Ce qui a dis­pa­ru avec Mae Kam­thieng : les chants de repi­quage, le goût de l’eau de la Ping sur les lèvres, les bruits du cré­pus­cule, l’odeur de fumée des cui­sines, les prières mur­mu­rées dans la cha­leur du soir, la langue du nord, les recettes, les nuits constellées.

Et peut-être aus­si les esprits d’ancêtres qui rôdaient sous le plan­cher, entre les jarres et les paniers.

Ce qui demeure : le teck, dense, odo­rant, patient. Les pilo­tis, le Kalae, les planches numé­ro­tées, le gre­nier à riz, l’ombre fraîche sous la mai­son, la mémoire têtue d’un monde lent.

Et un souffle presque imper­cep­tible, comme une res­pi­ra­tion venue du Nord.

Ce qui vien­dra : d’autres tours, d’autres oublis, d’autres réveils. Le teck dure­ra encore. Le béton vieilli­ra plus vite.

XI

Il est cinq heures. La Siam Socie­ty ferme. Le gar­dien ferme les fenêtres dans un bruit sec. La mai­son Kam­thieng reste seule. L’air devient plus frais, plus lourd, comme avant une pluie. Une chatte se glisse sous les pilo­tis, atti­rée par l’odeur de terre.

Sukhum­vit conti­nue son vacarme. La ville n’a pas besoin de mai­sons anciennes. Mais les mai­sons anciennes per­sistent, avec une sen­sua­li­té tran­quille, une obs­ti­na­tion héréditaire.

Les Thaïs disent que les vieilles mai­sons savent se défendre : elles ont des esprits qui bâillent comme des chats, ron­ronnent dans les poutres et soufflent sur les visi­teurs inattentifs.

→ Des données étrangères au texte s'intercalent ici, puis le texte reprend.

/-- The position part of a valid solution. -/
def State.positionStep (s : State) (t : Fit) (f : Form) : State :=
  match s.fld 0x90044 27 26, s.holdPos, t.pos.map (·.1) with
  | 2, _, _ => { s with gns := { s.gns with solMode := 1 } }
  | 0, none, some p =>
    let s1 := if s.gns.solMode = 2 then s else { s with gns := { s.gns with solMode := 2, surveyAt := s.now, surveyN := 0,
                                                                            surveySum := (0, 0, 0), surveySq := 0 } }
    s1.surveyStep p
  | 1, some h, some p => s.holdCheck f h p
  | _, some h, some p => ({ s with gns := { s.gns with solMode := 3 } }).holdCheck f h p
  | _, _, none => { s with gns := { s.gns with fixAvg := [] } }
  | _, none, _ => s

/-! The epoch. -/

/-- EXCL and USED of the channels, and of the record set from which the solution was formed. -/
def State.markChans (s : State) (used : List Nat) (set : RecSet) : State :=
  let f := fun (i : Nat) (c : Chan) =>
    if c.st == .idle then c else
    { c with excl := s.excluded (sigSys c.sig) c.svid, used := c.st == .tow && !s.chanOut i && used.contains i }
  let newest := s.gns.newest.map (fun r => if r.cnt = set.cnt then { r with chans := r.chans.mapIdx f } else r)
  { s with gns := { s.gns with chans := s.gns.chans.mapIdx f, newest := newest } }

/-- GTE in ps (R304): from the covariance, with the uncertainty of a held position, and no less than 1 ns. -/
def State.gteOf (s : State) (t : Fit) : Nat := max 1000 (if s.gns.solMode = 3 then Config.heldGte t.gtePs s.fe.kept.holdSig else t.gtePs)

/-- The registers of a formation (R303, R319): GNS_SOL holds E + z, and z saturates in GNS_CLKERR. -/
def State.solRegs (s : State) (t : Fit) (f : Form) (e z : Int) (valid : Bool) : State :=
  let held := if s.gns.solMode = 3 then s.holdPos else none
  let x := s.gns.sol
  let fix := t.pos.getD ((x.posX, x.posY, x.posZ), x.posSig)
  let p := held.getD fix.1
  let x : Sol := { valid := valid, dual := f.dual, nsat := f.sats.length, time := s.word (wrapTime (e + z)), z := satS 64 z,
                   clkSat := satS 64 z != z, gtePs := s.gteOf t, posX := p.1, posY := p.2.1, posZ := p.2.2,
                   posSig := if held.isSome then s.fe.kept.holdSig else fix.2 }
  { s with gns := { s.gns with sol := x, sysUsed := (List.range 6).map (fun k => (f.sats.filter (fun y => y.sys == k)).length) },
           out := { s.out with gppsZ := if valid then some z else none } }

/-- An epoch without a valid solution (R305): a mean of fixes begins anew (R309). -/
def State.noSolution (s : State) : State :=
  ({ s with gns := { s.gns with sol := { s.gns.sol with valid := false }, noSol := s.gns.noSol + 1, fixAvg := [] },
            out := { s.out with gppsZ := none } }).count (gnsCtr 1)

/-- The integrity state after the checks (R328). -/
def State.integStep (s : State) (fail raimNone : Bool) : State :=
  let g := s.gns
  let quiet := g.excls.isEmpty && !(g.interfA || g.interfB || g.powerA || g.powerB || g.isbF || g.prdF || g.coastF || g.raimF)
  let g1 := { g with clearSince := if fail then none else some (g.clearSince.getD s.now),
                     goodSince := if quiet then some (g.goodSince.getD s.now) else none }
  let s1 := { s with gns := g1 }
  if fail then
    let s2 := { s1 with gns := { s1.gns with integ := .failed } }
    if g.integ == .failed then s2 else (s2.count (gnsCtr 5)).log 0x0008 (leBytes 4 s2.intStat.toNat)
  else if g.integ == .good && (!g.excls.isEmpty || g.interfA || g.interfB || raimNone) then
    { s1 with gns := { s1.gns with integ := .caution } }
  else s1

/-- What a valid solution keeps (R309, R334) and brings (R305, R336). -/
def State.keepSol (s : State) (t : Fit) : State :=
  let k := s.fe.kept
  let day := s.gns.integ == .good && k.anchorAt.all fun a => decide (a + 86400 * nsPerSec ≤ s.now)
  let k1 := { k with fix := if k.fix.isNone || s.secNow % 600 == 0 then (t.pos.map (·.1)).or k.fix else k.fix,
                     anchor := if day then max k.anchor ((s.secNow - 315964819) / 604800) else k.anchor,
                     anchorAt := if day then some s.now else k.anchorAt }
  let g := s.gns
  { s with fe := { s.fe with kept := k1 }, gns := { g with firstValid := true, noSol := 0 } }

Mae Kam­thieng est morte. Le fleuve est loin. Mais la mai­son est là, debout, ancrée dans le mau­vais sol de Bang­kok. Frag­ment de Nord trans­plan­té dans le chaos.

La nuit tombe. Les néons s’allument. La cha­leur de la jour­née reste pri­son­nière des murs de béton.

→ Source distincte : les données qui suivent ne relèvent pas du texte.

/-- A multicast Sync or Announce of an instance. -/
def State.sendGroup (s : State) (n m kind : Nat) : State :=
  let p := s.ptpPort n
  if kind = 0 then
    (s.ptpSend n m .sync false syncIns false (s.syncMsg n m p.syncSeq false (s.logSync n m)) (s.groupDst n m false)).setPtp n
      fun p => { p with syncSeq := p.syncSeq + 1 }
  else
    (s.ptpSend n m .announce false (fun _ => .none) false (s.announceMsg n m p.annSeq false (s.logAnn n m)) (s.groupDst n m false)).setPtp n
      fun p => { p with annSeq := p.annSeq + 1 }

/-- A unicast Sync or Announce to the client of a grant. -/
def State.sendUni (s : State) (g : Grant) : State :=
  let p := s.ptpPort g.port
  if g.kind = 0 then
    (s.ptpSend g.port g.inst .sync false syncIns false (s.syncMsg g.port g.inst p.syncSeq true g.logI) g.dst).setPtp g.port
      fun p => { p with syncSeq := p.syncSeq + 1 }
  else
    (s.ptpSend g.port g.inst .announce false (fun _ => .none) false (s.announceMsg g.port g.inst p.annSeq true g.logI) g.dst).setPtp g.port
      fun p => { p with annSeq := p.annSeq + 1 }

/-- A grant moved to the phase found for its renewal, at its next message (R468). -/
def Grant.moved (g : Grant) : Grant :=
  match g.movePhase with
  | some (l, ph) => { g with logI := l, phase := ph, movePhase := none }
  | none => g

/-- Every message of a kind due in a slot of a port, to multicast and to the clients chosen. -/
def State.sendSlot (s : State) (n kind slot : Nat) (inst : Nat → Bool) : State :=
  let s1 := (List.range 4).foldl (fun s m =>
    if inst m && s.instOn n m && s.bit (iBase n m) 30 && inSlot (if kind = 0 then s.logSync n m else s.logAnn n m) 0 slot
    then s.sendGroup n m kind else s) s
  let due := fun (g : Grant) => g.port == n && g.kind == kind && inst g.inst && inSlot g.logI g.phase slot
  let s2 := (s1.ptp.grants.filter due).foldl (fun s g => s.sendUni g) s1
  { s2 with ptp := { s2.ptp with grants := s2.ptp.grants.map fun g => if due g then g.moved else g } }

/-- The slot of the grid in which Warp stands (R467). -/
def State.slotNow (s : State) : Nat := s.tb.warp % (16 * nsPerSec) / 7812500

/-- The slots since Warp's epoch. -/
def State.slotCount (s : State) : Nat := s.tb.warp / 7812500

/-- SYNC_SEND: a slot of the grid begins on a grandmaster port; its Syncs are sent once. -/
def State.syncSend (s : State) (n slot : Nat) : State :=
  if s.ptpRuns n && !s.ptpClient n && slot == s.slotNow && s.maySync n && (s.ptpPort n).syncSlot != some s.slotCount then
    (s.sendSlot n 0 slot (fun _ => true)).setPtp n fun p => { p with syncSlot := some s.slotCount }
  else s

/-- ANNOUNCE_SEND: an instance's Announce messages due in the present slot, sent once. -/
def State.announceSend (s : State) (n inst : Nat) : State :=
  if s.ptpRuns n && !s.ptpClient n && s.mayAnnounce n && (s.ptpPort n).annSlot.getD inst none != some s.slotCount then
    (s.sendSlot n 1 s.slotNow (fun m => m == inst)).setPtp n fun p => { p with annSlot := putAt p.annSlot inst (some s.slotCount) }
  else s

/-! Received messages (R473). -/

/-- The message that a lane holds, with its context, once it has spent its 64 cycles (R434); checked or not. -/
def State.lanePtp (s : State) (lane : Nat) : Option (Ctx × List Byte) :=
  if !s.laneDone lane then none else
  match (s.wv.lanes.getD lane Lane.reset).ctx.bind s.ctxAt with
  | some c => if c.cls ≤ 1 then c.pkt.ptp?.map fun m => (c, m) else none
  | none => none

/-- Whether a port's role receives a messageType (R473). -/
def roleTakes (client : Bool) (typ : Nat) : Bool :=
  if client then typ != 1 else typ == 1 || typ == 12 || typ == 2 || typ == 3 || typ == 10 || typ == 0 || typ == 11

/-- The counter of the first rule of R473 that a message breaks. -/
def State.ptpDrop (s : State) (n : Nat) (p : Pkt) (m0 : List Byte) : Option Nat :=
  let len := be2 m0 2
  let m := ptpWhole m0
  let typ := ptpType m0
  if len < 34 ∨ m0.length < len ∨ len < ptpFixed typ then some 8
  else if (m0.getD 1 0).toNat % 16 ≠ 2 ∨ 1 < (m0.getD 1 0).toNat / 16 then some 9
  else if ptpFixed typ = 0 then some 10
  else if slice m 20 8 = s.clockId then some 11
  else if (s.instFor n (ptpDomain m) p.transport).isNone then some 12
  else if (ptpTlvs m).isNone then some 8
  else if !roleTakes (s.ptpClient n) typ then some 10
  else none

La mai­son Kam­thieng, elle, se laisse enva­hir par l’obscurité par­fu­mée du jar­din. Elle demeure, ce que font les mai­sons quand on leur en laisse le temps.

Elle demeure — avec, dans son bois noir­ci, la sen­sua­li­té tenace de tout ce qu’elle a traversé.

La mai­son Kam­thieng est actuel­le­ment en cours de res­tau­ra­tion.